CARTA has a long load time when I call CARTA (v1.2) in a directory with a large number of files (>100), but I'm calling it with a specific file from the command line, e.g.,

carta file0001.fits

The long load time appears to come from running the scan across all the files in directory before loading. Is it possible to skip the scan when called from the command line in this fashion?

@veggiesaurus
Copy link

veggiesaurus commented Jan 8, 2020

@low-sky does this directory have lots of image files? @pford is working on changes that should speed this scenario up dramatically, because we won't open each FITS file and detect the HDU list and HDU types, but will instead just read the magic number (SIMPLE = T) to determine if they are FITS.

You can track progress of this feature here (backend) and here (frontend)

@veggiesaurus veggiesaurus added the enhancement New feature or request label Jan 8, 2020
@low-sky
Copy link
Author

low-sky commented Jan 8, 2020

Sorry to be unclear: yes, this happens for directories with lots of image FITS files.

@veggiesaurus
Copy link

Expected to be included in 1.4 release

@keflavich
Copy link

This remains my main pain point; I've frequently run CARTA sessions into the ground by accidentally (or necessarily) navigating to a folder that contains too many files.

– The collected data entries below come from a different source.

/-- What a modem cannot yet know of an aborted reception is free (log 4); its power is the frozen level. Of a solicited user the carrier offset and arrival are not measured, since the estimate is the reception's to the end (R167, R169; DEDUCED, log 143), and the format is one of the two TB formats. -/
def Dev.openReport (d : Dev) (r : Nat) : UserReport :=
  let w := d.free
  let x := d.rx r
  { sid := fld w 11 0, sidValid := nbit w.toNat 12, bw := fld w 19 17 % 5, mcs := fld w 23 20
    format := if x.solicited then 7 + 2 * fld w 13 13 else if fld w 16 13 ≤ 9 then fld w 16 13 else 15
    nss := fld w 27 24, tb := x.solicited, cfo := if x.solicited then none else some (sgn 16 (fld w 43 28)), rssi := x.level
    snrAvg := fld (Config.free (d.freeN + 1)) 7 0, snrMin := fld (Config.free (d.freeN + 1)) 15 8, evm := fld (Config.free (d.freeN + 1)) 23 16
    chains := fld (Config.free (d.freeN + 1)) 39 24, agcGain := fld (Config.free (d.freeN + 1)) 47 40 % 97 }

/-- The report of a false detection: nothing about a transmitter is known (R155, R165). -/
def Dev.falseReport (d : Dev) (r : Nat) : UserReport :=
  let y := d.openReport r
  { rssi := y.rssi, snrAvg := y.snrAvg, snrMin := y.snrMin, evm := y.evm, chains := y.chains, agcGain := y.agcGain }

/-- The cast members that the trigger of a solicited TB PPDU named (R164): those of the trigger whose SIFS ended last or, where the command told of none, the uplink members of the take on the air, and of a sounding all of them. -/
def Dev.tbCast (d : Dev) (t r : Nat) : List CastEntry :=
  match d.curTake t r with
  | some (s, k) =>
    if (d.play r).phase ≠ .onAir then []
    else (s.castOf k).filter (fun e => !e.void && (if (d.rx r).named.isEmpty then e.uplink || (s.take k).kind == 3 else (d.rx r).named.contains e.sid))
  | none => []

/-- What State holds of a solicited user: its station, class and RU (R164, R167). -/
def userOfCast (u : UserReport) (e : CastEntry) : UserReport := { u with sid := e.sid, sidValid := true, tb := true, tracked := e.tracked, ru := e.ru }

/-- A solicited user of whom there is no measurement: its streams and MCS are those it was asked for (R83, R164). -/
def plannedUser (u : UserReport) (e : CastEntry) : UserReport := userOfCast { u with nss := e.nss, mcs := e.mcs } e

/-- The modem's gain unfreezes and the correlator resumes; `held` keeps the chains' ports for a capture (R161, R216). `y` is what the reception leaves. -/
def Dev.stopRx (d : Dev) (t r : Nat) (y : RxDone) (heard held : Bool) (chains : Nat) : Dev :=
  let d1 := d.modRx r (fun x => { x with
    receiving := false, frozen := false, dsss := false, solicited := false, lsigPassed := false, lostDb := 0, busyBeat := true, sfdAt := none, stf := none, clipAt := none
    preset := if x.solicited then none else x.preset, named := if x.solicited then [] else x.named
    done := y :: x.done.filter (fun z => decide (t < z.ended + 1024000)) })
  let d2 := if heard then (List.range 16).foldl (fun e i => if nbit chains i then e.modChain (16 * r + i) (fun z => { z with lastPort := some z.port }) else e) d1 else d1
  if held then d2 else d2.femSettle t r

/-- One report of an aborted reception, its open parts drawn. -/
def Dev.abortReport (d : Dev) (t r status newc : Nat) (u : UserReport) : Dev := ({ d with freeN := d.freeN + 2 } : Dev).report t r status u newc

/-- End a reception short of its end: one report or, for a solicited TB PPDU, one for each cast member that the trigger named, with the details that the rules leave open (R164). -/
def Dev.abortRx (d0 : Dev) (t r status newc : Nat) (held : Bool) : Dev :=
  let d := d0.clipDue t r
  let x := d.rx r
  let cast := if x.solicited && status != 2 then d.tbCast t r else []
  let u := if status = 2 then d.falseReport r else d.openReport r
  let d1 := if cast.isEmpty then d.abortReport t r status newc u else cast.foldl (fun e c => e.abortReport t r status newc (plannedUser (e.openReport r) c)) d
  d1.stopRx t r ⟨x.start, t, false, []⟩ (status != 2) held (u.chains &&& d.activeMask r)

/-- A loss of lock or a switch-off ends a reception in progress as TRUNCATED (R209). -/
def Dev.truncateRx (d : Dev) (t r : Nat) : Dev := if (d.rx r).receiving then d.abortRx t r 7 (d.rx r).lostDb false else d

/-- The L-SIG check fails (R155). -/
def Dev.lsigFails (d : Dev) (r : Nat) (x : LSig) : Bool :=
  !x.parityOk || !x.rateOk || x.length == 0 || decide (5484 < x.durationUs) || decide (x.quality < d.pv 0x3003 0 r)

/-- LSIG_CHECK (R155, R161): a detection that fails the check ends as FALSE_DETECT; of one that passes, the later STF at which the AGC re-adjusts is known. -/
def goLsigCheck (t r : Nat) (x : LSig) (d : Dev) : Dev :=
  if !(d.rx r).receiving || (d.rx r).dsss || (d.rx r).lsigPassed then d
  else
    let d1 := d.clip t r x.clipped
    if d1.lsigFails r x then d1.abortRx t r 2 (d1.rx r).lostDb false
    else d1.modRx r (fun y => { y with lsigPassed := true, stf := x.stf.map (fun z => (y.start + z.1, z.2)) })

def execLsigCheck (r : Nat) (x : LSig) (s : State) : Host.Outcome State Fault Refusal := .next (s.act fun t d => goLsigCheck t r x d)

/-- A DSSS reception has found no SFD within 144 µs of its detection (R156). -/
def Rx.noSfd (x : Rx) (t : Nat) : Bool :=
  x.receiving && x.dsss && decide (x.detected + 144000 ≤ t) && !x.sfdAt.any (fun k => decide (k ≤ x.detected + 144000))

/-- DSSS_SFD_TIMEOUT (R156): no SFD within 144 µs of a DSSS detection, or a header that fails its CRC. -/
def goDsssSfdTimeout (t r : Nat) (headerCrcFailed : Bool) (d : Dev) : Dev :=
  if ((d.rx r).receiving && (d.rx r).dsss && headerCrcFailed) || (d.rx r).noSfd t then d.abortRx t r 2 (d.rx r).lostDb false
  else d

def execDsssSfdTimeout (r : Nat) (headerCrcFailed : Bool) (s : State) : Host.Outcome State Fault Refusal :=
  .next (s.act fun t d => goDsssSfdTimeout t r headerCrcFailed d)

/-- A newcomer is lost and counted (R157, R159). -/
def Dev.loseNewcomer (d : Dev) (r : Nat) (power : Int) : Dev :=
  ((d.modRx r (fun y => { y with lostDb := Nat.max y.lostDb (power - y.level).toNat })).step 0x3042 0 r).bump (24 + r) 8

/-- The newcomer exceeds the frozen level by the margin, and nothing keeps it out (R157, R159). -/
def Dev.captures (d : Dev) (r : Nat) (power : Int) (txStarts : Bool) : Bool :=
  !txStarts && !((d.rx r).solicited && d.pv 0x3005 0 r == 0) && decide ((d.rx r).level + d.pvi 0x3004 0 r ≤ power)

/-- The L-SIG check of the reception in progress fails at the same instant (R159). -/
def Dev.falseAt (d : Dev) (r : Nat) (lsig : Option LSig) : Bool :=
  match lsig with
  | some y => !(d.rx r).dsss && !(d.rx r).lsigPassed && d.lsigFails r y
  | none => false

/-- CAPTURE (R153, R156 to R159): the second correlator, which runs while the radio neither transmits nor turns around, declares a newcomer during a reception. Its preamble began 1.6 µs to 4.0 µs earlier (R158). -/
def goCapture (t r : Nat) (power : Int) (lsig : Option LSig) (x : Newcomer) (d0 : Dev) : Dev :=
  if !(d0.rx r).receiving || !d0.correlates t r false && !x.txStarts || !d0.hears r || (x.dsss && !d0.barker r) then d0
  else
    let d := (d0.clipDue t r).clip t r x.clipped
    if d.captures r power x.txStarts then
      let excess := (power - (d.rx r).level).toNat
      let d1 := if d.falseAt r lsig then d.abortRx t r 2 (d.rx r).lostDb true else d.abortRx t r 1 excess true
      let since := Nat.max 1600 (Nat.min 4000 x.sinceNs)
      (d1.modRx r (fun y => { y with
        receiving := true, start := t - since, detected := t, level := power, frozen := true, dsss := x.dsss, solicited := x.solicited, sfdAt := x.sfdNs.map (t + ·)
        gains := gainsOf x.gains, clipAt := x.clipNs.map (t + ·) })).bump (24 + r) 9
    else
      let d1 := d.loseNewcomer r power
      match lsig with
      | some y => goLsigCheck t r y d1
      | none => d1

def execCapture (r : Nat) (power : Int) (lsig : Option LSig) (x : Newcomer) (s : State) : Host.Outcome State Fault Refusal :=
  .next (s.act fun t d => goCapture t r power lsig x d)

/-! Spatial reuse (R163). -/

/-- The BSS colour that a beacon template's HE Operation element (255, extension 36) gives, none when it is absent or disabled; `n` bounds the elements (log 15). -/
def templateColour : Nat → List Byte → Option Nat
  | 0, _ => none
  | n + 1, l =>
    let len := octAt l 1
    if l.length < 2 + len || l.isEmpty then none
    else if octAt l 0 = 255 && octAt l 2 = 36 && decide (5 ≤ len) then
      if nbit (octAt l 6) 7 then none else some (octAt l 6 % 64)
    else templateColour n (l.drop (2 + len))

/-- The colour belongs to a running BSS of the radio. -/
def Dev.ownColour (d : Dev) (r colour : Nat) : Bool :=
  d.mac.bss.any (fun e => e.2.running && radioOf e.1 == r && templateColour 1024 e.2.template == some colour)

/-- The OBSS_PD threshold in force (R163). -/
def Dev.obssPd (d : Dev) (t r : Nat) : Int :=
  match d.curTake t r with
  | some (s, k) => if (d.play r).phase = .onAir then sgn 8 (s.take k).obssPd else d.pvi 0x5030 0 r
  | none => d.pvi 0x5030 0 r

/-- SR_ABORT (R163): a PPDU of a foreign colour below the threshold is left. -/
def goSrAbort (t r colour : Nat) (power : Int) (d : Dev) : Dev :=
  if (d.rx r).receiving && !(d.rx r).solicited && !d.ownColour r colour && decide (power < d.obssPd t r) then d.abortRx t r 6 (d.rx r).lostDb false
  else d

def execSrAbort (r colour : Nat) (power : Int) (s : State) : Host.Outcome State Fault Refusal := .next (s.act fun t d => goSrAbort t r colour power d)

/-! The end of a reception. -/

/-- The radio supports a format at a bandwidth, a number of streams (minus 1) and an MCS (R151). Those of IEEE 802.11 for each format are PRESUMED (log 124): HT up to 40 MHz with MCS 0 to 7 for each stream, VHT up to 160 MHz and MCS 9, HE up to 160 MHz and MCS 11, ER SU at 20 MHz up to MCS 2, EHT up to MCS 15. -/
def formatOk (r format bw nss mcs : Nat) : Bool :=
  decide (bw ≤ maxBw r) &&
  (match format with
   | 0 => r == 0 && bw == 0 && nss == 0 && mcs == 0
   | 1 => (r != 0 || bw == 0) && nss == 0 && decide (mcs < 8)
   | 2 => (r == 0 || r == 1) && decide (bw ≤ 1) && decide (nss < 4) && decide (mcs < 8)
   | 3 => r == 1 && decide (bw ≤ 3) && decide (nss < 8) && decide (mcs ≤ 9)
   | 4 | 6 | 7 => decide (bw ≤ 3) && decide (nss < 8) && decide (mcs ≤ 11)
   | 5 => bw == 0 && decide (nss < 8) && decide (mcs ≤ 2)
   | 8 | 9 => decide (nss < 16) && decide (mcs ≤ 15)
   | _ => false)

/-- Streams of a PPDU that the receiver must separate at once: the most on one RU, over the users that sent (R152; DEDUCED, log 125). -/
def ppduStreams (us0 : List UserReport) : Nat :=
  let us := us0.filter (fun u => u.status != 5)
  (us.map (fun u => sumN ((us.filter (fun v => v.ru == u.ru)).map (fun v => v.nss + 1)))).foldl Nat.max 0

/-- Most streams of a format, over its users (R151). -/
def formatStreams (format : Nat) : Nat := match format with | 0 | 1 => 1 | 2 => 4 | 8 | 9 => 16 | _ => 8

/-- STATUS of a user's report: a PPDU beyond what the radio supports, or with more streams than receiving chains, is UNSUPPORTED (R151, R152). -/
def Dev.userStatus (d : Dev) (r streams : Nat) (u : UserReport) : Nat :=
  if u.status = 0 && (!formatOk r u.format u.bw u.nss u.mcs || decide (formatStreams u.format < streams) || decide (popcount (d.activeMask r) 16 < streams)) then 4 else u.status % 8

/-- The call-sheet estimates of an OK reception (R169, R170): word 6 from a solicited user, RATE_EST of the radio from any station; a rate the link table does not give is free (log 4). -/
def Dev.estimates (d : Dev) (r status : Nat) (u : UserReport) : Dev :=
  if status ≠ 0 || !u.sidValid || !(d.sta u.sid).used then d
  else
    let tick := tickOf (d.rx r).start
    let d1 := if u.tb then
        d.modCall u.sid (fun c =>
          let c1 := { c with cfoEst := cfoField u.cfo, cfoTick := tick % 65536, timingEst := unsgn 16 u.timing }
          { c1 with ulExcluded := c.ulExcluded && d.excludes tick { c1 with cfoFullTick := tick } })
      else d
    let rate := u.rate.getD d1.free.toNat
    (d1.modCall u.sid (fun c => match r with
      | 0 => { c with rateA := rate % 65536 }
      | 1 => { c with rateB := rate % 65536 }
      | _ => { c with rateC := rate % 65536 })).drew

/-- The radio's last sounding named a station (R172). -/
def Dev.namedIn (d : Dev) (r sid : Nat) : Bool := (tlook (fun _ => {}) d.mdm.sounding r).named.any (fun y => y.1 == sid)

/-- A feedback report (R173): stored in place of the old one, or discarded, counted and flagged. -/
def Dev.feedback (d : Dev) (t r : Nat) (f : Feedback) : Dev :=
  if decide (65536 < f.len) || !d.namedIn r f.sid || d.gone f.sid then (d.bump (24 + r) 14).inc t 4 2
  else ((({ d with mdm := { d.mdm with steering := tput steerReset d.mdm.steering (r * 4096 + f.sid) ⟨tickOf t + 1, f.len, f.octets.take f.len⟩ } } : Dev).bump (24 + r) 13).hbmOctets 3 f.len)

I see that there's a lot of progress on the linked PRs, but I don't understand the details. Could a dev perhaps provide a user-facing update on the status of the file listing improvements?

Note also that CARTAvis/carta-backend#431 is closely related.

@kswang1029
Copy link

The improvements include:

  • check magic number for file type parsing
  • parse FITS HDUs at file info request level not file list request level
  • show progress report when encountering a folder with too many files
  • have the ability to cancel the file list request

Would these be sensible?

@kswang1029
Copy link

kswang1029 commented Feb 3, 2021

@keflavich Just curious, would you mind if we just show all files without file type parsing at the file list request level? The actual type parsing happens at the file info request level. This has implications to UX. 🤔

@keflavich
Copy link

I would greatly prefer if we just saw the filenames and sizes (simple ls -lh output) rather than the metadata; I almost never use the metadata, and I certainly never look at the metadata for all files in a folder.

Is the UI you're proposing, say, list all files, then once a user clicks on the file, determine whether or not it can be opened? I'd be happy with that for sure.

I also liked the suggestion I saw in one thread of being able to select files by type. I would love to filter by suffix, e.g., show only image.tt0 or only .residual or only .psf files, say, especially if that meant the folder would load faster!

@veggiesaurus
Copy link

I would greatly prefer if we just saw the filenames and sizes (simple ls -lh output) rather than the metadata; I almost never use the metadata, and I certainly never look at the metadata for all files in a folder.

I think we should add a preference "show all files in file browser". This would make the file list very quick (although we'd still need to do some checks for folder based image formats) but would list all files, rather than all supported files

@keflavich
Copy link

Right, yes, the difference between "folders that are files" and "folders that should be browsed to" makes the problem trickier than I implied! Still, just showing them all, then deciding later if they're images or not, would be nice.

@veggiesaurus
Copy link

fixed in upcoming 3.0-beta.2 release

@keflavich
Copy link

I'm using 3.0-beta.2, and with file list set either to "All Files" or "Filter by extension", it is still very slow to show all files. I see that, independent of filtering technique, it still shows the size of all the files in GB - that means it must be doing some sort of file size inspection. Is there any way to turn that off? This is my main bottleneck in using CARTA right now; I have to wait ~30s-few minutes every time I want to load a new file.

@veggiesaurus
Copy link

I'm using 3.0-beta.2, and with file list set either to "All Files" or "Filter by extension", it is still very slow to show all files. I see that, independent of filtering technique, it still shows the size of all the files in GB - that means it must be doing some sort of file size inspection. Is there any way to turn that off? This is my main bottleneck in using CARTA right now; I have to wait ~30s-few minutes every time I want to load a new file.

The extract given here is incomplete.